#### AIM OF THE TASK:
Starting with the line that contains "theorem test_waiting_rows : after" and stopping after the line that contains "some (.round, 1#2, 4#3) ∧", return each line below exactly as written, with no others.

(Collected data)
· · · ·
-- ==== Sys2Proof/Tests/Slice0.lean ====
section
/-! SUPPORT. Tests of the model against the spec's own vectors (95_test_vectors.md, by row), the decoding of one word a
table row, the well-formedness checks, and for every obligation with hypotheses a witness that meets them. -/

namespace Sys2Proof.Tests

open Sys2Proof.Machine

/-! ## Well-formedness: one ill-formed term a check -/

theorem test_wf_refuses_command_3_as_reserved : (Instr.wrCtrlRsvdLo 3#4).wf = false := by decide
theorem test_wf_refuses_command_8_in_the_low_row : (Instr.wrCtrlRsvdLo 8#4).wf = false := by decide
theorem test_wf_refuses_command_7_in_the_high_row : (Instr.wrCtrlRsvdHi 7#4).wf = false := by decide
theorem test_wf_refuses_reserved_write_offsets :
    (Instr.wrRsvdLo 0x38#8).wf = false ∧ (Instr.wrRsvdLo 0x80#8).wf = false ∧ (Instr.wrRsvdLo 0x44#8).wf = false ∧
      (Instr.wrRsvdHi 0x78#8).wf = false ∧ (Instr.wrRsvdHi 0x81#8).wf = false := by decide
theorem test_wf_refuses_reserved_read_offsets :
    (Instr.rdRsvdLo 0x38#8).wf = false ∧ (Instr.rdRsvdLo 0x80#8).wf = false ∧ (Instr.rdRsvdLo 0x7C#8).wf = false ∧
      (Instr.rdRsvdHi 0x78#8).wf = false ∧ (Instr.rdRsvdHi 0xFC#8).wf = false := by decide
theorem test_wf_admits_the_range_ends :
    (Instr.wrCtrlRsvdLo 4#4).wf = true ∧ (Instr.wrCtrlRsvdLo 7#4).wf = true ∧ (Instr.wrCtrlRsvdHi 15#4).wf = true ∧
      (Instr.wrRsvdLo 0x40#8).wf = true ∧ (Instr.wrRsvdLo 0x78#8).wf = true ∧ (Instr.rdRsvdHi 0x80#8).wf = true ∧
      (Instr.rdRsvdHi 0xF8#8).wf = true := by decide

/-! ## Decoding: a word of every row, written out from R55 to R64 as `{WE, OFF, DATA}` or `{PHASE, PASS, ROUND}` -/

theorem test_decode_commands :
    decodeTableWord 80 0x1000000000000000000 = some .wrCtrlNop ∧
    decodeTableWord 80 0x1000000000000000001 = some .wrCtrlStart ∧
    decodeTableWord 80 0x1000000000000000002 = some .wrCtrlAbort ∧
    decodeTableWord 80 0x1000000000000000003 = some .wrCtrlClrerr ∧
    decodeTableWord 80 0x1000000000000000004 = some (.wrCtrlRsvdLo 4#4) ∧
    decodeTableWord 80 0x1000000000000000007 = some (.wrCtrlRsvdLo 7#4) ∧
    decodeTableWord 80 0x1000000000000000008 = some (.wrCtrlRsvdHi 8#4) := by decide

theorem test_decode_writes :
    decodeTableWord 80 0x110FFFFFFFFFFFFFFFF = some (.wrMsglen 0xFFFFFFFFFFFFFFFF#64) ∧
    decodeTableWord 80 0x11800000000000000A5 = some (.wrDin 0xA5#8) ∧
    decodeTableWord 80 0x1080000000000000000 = some .wrStatus ∧
    decodeTableWord 80 0x1200000000000000000 = some .wrRemain ∧
    decodeTableWord 80 0x1280000000000000000 = some .wrDigestA ∧
    decodeTableWord 80 0x1300000000000000000 = some .wrDigestB ∧
    decodeTableWord 80 0x1380000000000000000 = some .wrDigestC ∧
    decodeTableWord 80 0x1400000000000000000 = some (.wrRsvdLo 0x40#8) ∧
    decodeTableWord 80 0x1780000000000000000 = some (.wrRsvdLo 0x78#8) ∧
    decodeTableWord 80 0x1800000000000000007 = some (.wrRsvdHi 0x80#8) := by decide

theorem test_decode_reads :
    decodeTableWord 80 0x0000000000000000000 = some .rdCtrl ∧
    decodeTableWord 80 0x0080000000000000000 = some .rdStatus ∧
    decodeTableWord 80 0x0100000000000000000 = some .rdMsglen ∧
    decodeTableWord 80 0x0180000000000000000 = some .rdDin ∧
    decodeTableWord 80 0x0200000000000000000 = some .rdRemain ∧
    decodeTableWord 80 0x0280000000000000000 = some .rdDigestA ∧
    decodeTableWord 80 0x0300000000000000000 = some .rdDigestB ∧
    decodeTableWord 80 0x0380000000000000000 = some .rdDigestC ∧
    decodeTableWord 80 0x0400000000000000000 = some (.rdRsvdLo 0x40#8) ∧
    decodeTableWord 80 0x0F80000000000000000 = some (.rdRsvdHi 0xF8#8) := by decide

theorem test_decode_microops :
    decodeTableWord 8 0b00000000 = some .waitIdle ∧
    decodeTableWord 8 0b00100000 = some .waitFill ∧
    decodeTableWord 8 0b01000000 = some .load ∧
    decodeTableWord 8 0b01100000 = some .save ∧
    decodeTableWord 8 0b10000111 = some (.roundP0 7#3) ∧
    decodeTableWord 8 0b10001100 = some (.roundP1 4#3) ∧
    decodeTableWord 8 0b10010001 = some (.roundP2 1#3) ∧
    decodeTableWord 8 0b10011000 = some .roundRsvd ∧
    decodeTableWord 8 0b10101000 = some .ksched ∧
    decodeTableWord 8 0b11010000 = some .ffwd ∧
    decodeTableWord 8 0b11100000 = some .waitDone := by decide

/-- T17, R45: an offset that is not a multiple of 8 is no instruction; nor is a word with a bit above the format's. -/
theorem test_decode_refuses :
    decodeTableWord 80 0x00C0000000000000000 = none ∧ decodeTableWord 80 0x1040000000000000000 = none ∧
    decodeTableWord 80 0x2000000000000000000 = none ∧ decodeTableWord 8 0x100 = none := by decide

/-- R58, R64: the micro-op words of 95_test_vectors.md 3.6 and T18. -/
theorem test_encode_microops :
    encode (.roundP0 0#3) = .uop 0x80#8 ∧ encode (.roundP1 7#3) = .uop 0x8F#8 ∧ encode (.roundP2 6#3) = .uop 0x96#8 ∧
      encode .roundRsvd = .uop 0x98#8 ∧ encode .ksched = .uop 0xA0#8 ∧ encode .save = .uop 0x60#8 := by decide

/-- The requests of the listings P1 and P4. -/
theorem test_notation :
    cmdStart = .host ⟨.w64, 0x1000000000000000001#73⟩ ∧ wr .din 0x41#64 = .host ⟨.w64, 0x1180000000000000041#73⟩ ∧
      rd (.rsvd 0x40#8) = .host ⟨.w64, 0x0400000000000000000#73⟩ := by decide

/-! ## One step on a small state -/

/-- A state in phase `p` with `FILL` and `REM`; the rest as at reset. -/
def inPhase (p : Phase) (fill : BitVec 7) (rem : Word) : State :=
  { State.reset with phase := p, fill := fill, rem := rem }

/-- A state in IDLE with the given `MSGLEN`. -/
def idleWith (len : Word) : State := { State.reset with msglen := len }

/-- FILL as T3: a message of 3 bytes begun. -/
def fillT3 : State := { inPhase .fill 61#7 3#64 with msglen := 3#64 }

/-- A state in phase DONE with a digest. -/
def doneState : State := { inPhase .done 0#7 0#64 with a := 1#64, b := 2#64, c := 3#64 }

/-- The end of a block: FFWD with `REM`, the post-pass state and the snapshot. -/
def inFfwd (rem : Word) (t snap : Triple) : State :=
  ((inPhase .ffwd 64#7 rem).withRunning t).withSnapshot snap |>.withPass 2#2

/-- What one event leaves, if it leaves a next state. -/
def after (s : State) (e : Event) : Option State :=
  match step (s.withEvents [e]) with
  | .next t => some t
  | .fault _ => none
  | .refused _ => none

/-- `STATUS` after one event. -/
def statusAfter (s : State) (e : Event) : Option Word := (after s e).map statusWord

/-- What a read returns. -/
def readAt (s : State) (e : Event) : Option (List Word) := (after s e).map (·.returned)

theorem test_din_61 : (after (inPhase .fill 61#7 3#64) (wr .din 0x61#64)).map
    (fun t => (t.blk[61], t.fill, t.rem, t.phase, statusWord t)) = some (0x61#8, 62#7, 2#64, .fill, 0x3E0105#64) := by
  decide
theorem test_din_completes_block : (after (inPhase .fill 63#7 65#64) (wr .din 0#64)).map
    (fun t => (t.fill, t.rem, t.phase, statusWord t)) = some (64#7, 64#64, .load, 0x400201#64) := by decide
theorem test_din_upper_bits_ignored : (after (inPhase .fill 0#7 64#64) (wr .din 0x1FF#64)).map
    (fun t => (t.blk[0], t.fill, t.rem, statusWord t)) = some (0xFF#8, 1#7, 63#64, 0x10105#64) := by decide
theorem test_din_dropped : statusAfter State.reset (wr .din 0x55#64) = some 0x38#64 ∧
    statusAfter (inPhase .load 64#7 0#64) (wr .din 0x42#64) = some 0x400239#64 ∧
    statusAfter doneState (wr .din 0x42#64) = some 0x73A#64 := by decide

/-- T1. -/
theorem test_reads_at_reset : [rd .status, rd .msglen, rd .remain, rd .ctrl, rd .din, rd (.rsvd 0xF8#8)].map
    (readAt State.reset) = List.replicate 6 (some [0#64]) := by decide
/-- T2, T3, T4. -/
theorem test_start : statusAfter (idleWith 64#64) cmdStart = some 0x105#64 ∧
    statusAfter (idleWith 3#64) cmdStart = some 0x3D0105#64 ∧
    (after (idleWith 0xFFFFFFFFFFFFFFFF#64) cmdStart).map (fun t => (statusWord t, t.rem, t.a)) =
      some (0x10105#64, 0xFFFFFFFFFFFFFFFF#64, 0x0123456789ABCDEF#64) := by decide
/-- T5. -/
theorem test_start_empty : (after (idleWith 0#64) cmdStart).map (fun t => (statusWord t, t.a, t.b, t.c)) =
    some (0x702#64, 0x0123456789ABCDEF#64, 0xFEDCBA9876543210#64, 0xF096A5B4C3B2E187#64) := by decide
/-- T6. -/
theorem test_start_busy : statusAfter fillT3 (wr .ctrl 0x11#64) = some 0x3D012D#64 := by decide
/-- T7. -/
theorem test_msglen_busy : (after fillT3 (wr .msglen 2#64)).map (fun t => (statusWord t, t.msglen)) =
    some (0x3D014D#64, 3#64) := by decide
/-- T8. -/
theorem test_msglen_in_done : (after doneState (wr .msglen 5#64)).map (fun t => (statusWord t, t.msglen, t.a)) =
    some (0x702#64, 5#64, 1#64) := by decide
/-- T9. -/
theorem test_nop : after doneState (wr .ctrl 0x30#64) = some doneState := by decide
/-- T10 and 3.10 of the other read-only offsets. -/
theorem test_read_only_writes : [wr .digestA 0#64, wr .digestB 0#64, wr .digestC 0#64, wr .status 0#64, wr .remain 0#64].map
    (fun e => (after doneState e).map (fun t => (statusWord t, t.a))) = List.replicate 5 (some (0x75A#64, 1#64)) := by
  decide
/-- T11. -/
theorem test_bad_command : statusAfter State.reset (wr .ctrl 0xF#64) = some 0x18#64 ∧
    statusAfter State.reset (wr .ctrl 4#64) = some 0x18#64 := by decide
/-- T12. -/
theorem test_error_is_sticky : statusAfter { State.reset with errcode := 1#4 } (wr .status 0#64) = some 0x18#64 := by
  decide
/-- T13. -/
theorem test_reserved_write : statusAfter State.reset (wr (.rsvd 0x80#8) 7#64) = some 0x58#64 ∧
    statusAfter State.reset (wr (.rsvd 0x40#8) 7#64) = some 0x58#64 := by decide
/-- T14. -/
theorem test_abort : (after { inPhase .round 64#7 64#64 with pass := 1#2, round := 4#3 } cmdAbort).map
    (fun t => (statusWord t, t.rem)) = some (0#64, 0#64) := by decide
/-- T15. -/
theorem test_clrerr : statusAfter { fillT3 with errcode := 3#4 } cmdClrerr = some 0x3D0105#64 := by decide
/-- T16: the draw is a free value; nothing of the core changes. -/
theorem test_digest_read_is_a_draw : step (fillT3.withEvents [rd .digestA]) =
    .next { fillT3 with returned := [Config.freeWord 0], draws := 1 } := rfl
/-- R112 to R114. -/
theorem test_digest_reads : readAt doneState (rd .digestA) = some [1#64] ∧ readAt doneState (rd .digestB) = some [2#64] ∧
    readAt doneState (rd .digestC) = some [3#64] := by decide
/-- R110, R111, R115. -/
theorem test_other_reads : readAt fillT3 (rd .msglen) = some [3#64] ∧ readAt fillT3 (rd .remain) = some [3#64] ∧
    readAt fillT3 (rd .din) = some [0#64] ∧ readAt fillT3 (rd .ctrl) = some [0#64] ∧
    readAt fillT3 (rd (.rsvd 0x40#8)) = some [0#64] := by decide
/-- T17. -/
theorem test_unadmitted : step (fillT3.withEvents [.host ⟨.w64, request false 0x0C#8 0#64⟩]) = .refused .misalignedAccess ∧
    step (fillT3.withEvents [.host ⟨.w32, request false 0x08#8 0#64⟩]) = .refused .narrowAccess := ⟨rfl, rfl⟩
/-- T18. -/
theorem test_reserved_round : step (State.reset.withFetchWord 8 0x98) = .fault .unreachableMicroOp := rfl
/-- R131. -/
theorem test_reset_in_fill : statusAfter { fillT3 with errcode := 5#4 } .reset = some 0#64 := by decide

/-- 3.11: `STATUS` in each phase. -/
theorem test_status_by_phase : [inPhase .fill 61#7 0#64, inPhase .load 64#7 0#64, inPhase .save 64#7 0#64,
    { inPhase .round 64#7 0#64 with pass := 2#2, round := 7#3 }, { inPhase .ksched 64#7 0#64 with pass := 1#2 },
    { inPhase .ffwd 64#7 0#64 with pass := 2#2 }, inPhase .done 0#7 0#64].map (fun s => readAt s (rd .status)) =
    [0x3D0105#64, 0x400201#64, 0x400301#64, 0x40F401#64, 0x400D01#64, 0x401601#64, 0x702#64].map
      (fun w => some [w]) := by decide

/-! ## Micro-ops -/

/-- 3.3: `BLK[j] = j`. -/
theorem test_loadblk_order : loadblk (Vector.ofFn fun j => BitVec.ofNat 8 j.val) =
    #v[0x38393A3B3C3D3E3F#64, 0x3031323334353637#64, 0x28292A2B2C2D2E2F#64, 0x2021222324252627#64,
      0x18191A1B1C1D1E1F#64, 0x1011121314151617#64, 0x08090A0B0C0D0E0F#64, 0x0001020304050607#64] := by decide
/-- 3.3: `BLK[0] = 0x80`. -/
theorem test_load : (after { inPhase .load 64#7 0#64 with blk := (Vector.replicate 64 0#8).set 0 0x80#8 } .core).map
    (fun t => (t.phase, t.x[7], t.x[0])) = some (.save, 0x8000000000000000#64, 0#64) := by decide
theorem test_save : (after { inPhase .save 64#7 0#64 with a := 1#64, b := 2#64, c := 3#64 } .core).map
    (fun t => (t.phase, t.pass, t.round, t.aa, t.bb, t.cc)) = some (.round, 0#2, 0#3, 1#64, 2#64, 3#64) := by decide
/-- 3.7: all zero. -/
theorem test_ksched : (after { inPhase .ksched 64#7 0#64 with pass := 1#2 } .core).map
    (fun t => (t.phase, t.pass, t.x)) = some (.round, 2#2,
      #v[0xD1D1D1F3F3EF0F10#64, 0xC77777B0B09B4B4B#64, 0x9D2D2DEAEAC11110#64, 0x25B5B6737346B6B5#64,
        0x62D2D1D1B1A30906#64, 0xEA5A59593926ACA3#64, 0x61D1D0F2D2BB6158#64, 0x1684E2043E8407FE#64]) := by decide
/-- 3.7: all ones. -/
theorem test_ks_ones : ks (Vector.replicate 8 0xFFFFFFFFFFFFFFFF#64) =
    #v[0x1D1D1C0C0C08F0EE#64, 0x08888970B0A1696C#64, 0x52D2D32AEAFB3335#64, 0xDB5B5BB37388D8DB#64,
      0x9C1C1C8E4DA0E768#64, 0xEB6B6BF93AD2BD30#64, 0x73F3F592D46F71E6#64, 0x04A6C571089E8F40#64] := by decide
/-- 3.8, first row; the block was the last. -/
theorem test_ffwd : (after (inFfwd 0#64 ⟨0x1111111111111111#64, 0x1111111111111111#64, 0x1111111111111111#64⟩ iv) .core).map
    (fun t => (t.a, t.b, t.c, statusWord t)) =
    some (0x1032547698BADCFE#64, 0x123456789ABCDF01#64, 0x01A7B6C5D4C3F298#64, 0x702#64) := by decide
/-- 3.8, second row (both wraps); a block is left. -/
theorem test_ffwd_wraps : (after (inFfwd 64#64 ⟨0#64, 0#64, 0xFFFFFFFFFFFFFFFF#64⟩ ⟨0xFFFFFFFFFFFFFFFF#64, 1#64, 1#64⟩)
      .core).map (fun t => (t.a, t.b, t.c, statusWord t)) =
    some (0xFFFFFFFFFFFFFFFF#64, 0xFFFFFFFFFFFFFFFF#64, 0#64, 0x105#64) := by decide
/-- R94. -/
theorem test_waiting_rows : after State.reset .core = some State.reset ∧ after fillT3 .core = some fillT3 ∧
    after doneState .core = some doneState := by decide

/-- R84: how a round advances the sequencer, whatever the S-boxes hold. -/
theorem test_round_advances :
    (after { inPhase .round 64#7 0#64 with pass := 0#2, round := 7#3 } .core).map (fun t => (t.phase, t.pass, t.round)) =
      some (.ksched, 0#2, 0#3) ∧
    (after { inPhase .round 64#7 0#64 with pass := 1#2, round := 3#3 } .core).map (fun t => (t.phase, t.pass, t.round)) =
      some (.round, 1#2, 4#3) ∧
    (after { inPhase .round 64#7 0#64 with pass := 2#2, round := 7#3 } .core).map (fun t => (t.phase, t.pass, t.round)) =
      some (.ffwd, 2#2, 0#3) := ⟨rfl, rfl, rfl⟩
· · · ·
#### ANSWER TO THIS PROBLEM:
theorem test_waiting_rows : after State.reset .core = some State.reset ∧ after fillT3 .core = some fillT3 ∧
    after doneState .core = some doneState := by decide

/-- R84: how a round advances the sequencer, whatever the S-boxes hold. -/
theorem test_round_advances :
    (after { inPhase .round 64#7 0#64 with pass := 0#2, round := 7#3 } .core).map (fun t => (t.phase, t.pass, t.round)) =
      some (.ksched, 0#2, 0#3) ∧
    (after { inPhase .round 64#7 0#64 with pass := 1#2, round := 3#3 } .core).map (fun t => (t.phase, t.pass, t.round)) =
      some (.round, 1#2, 4#3) ∧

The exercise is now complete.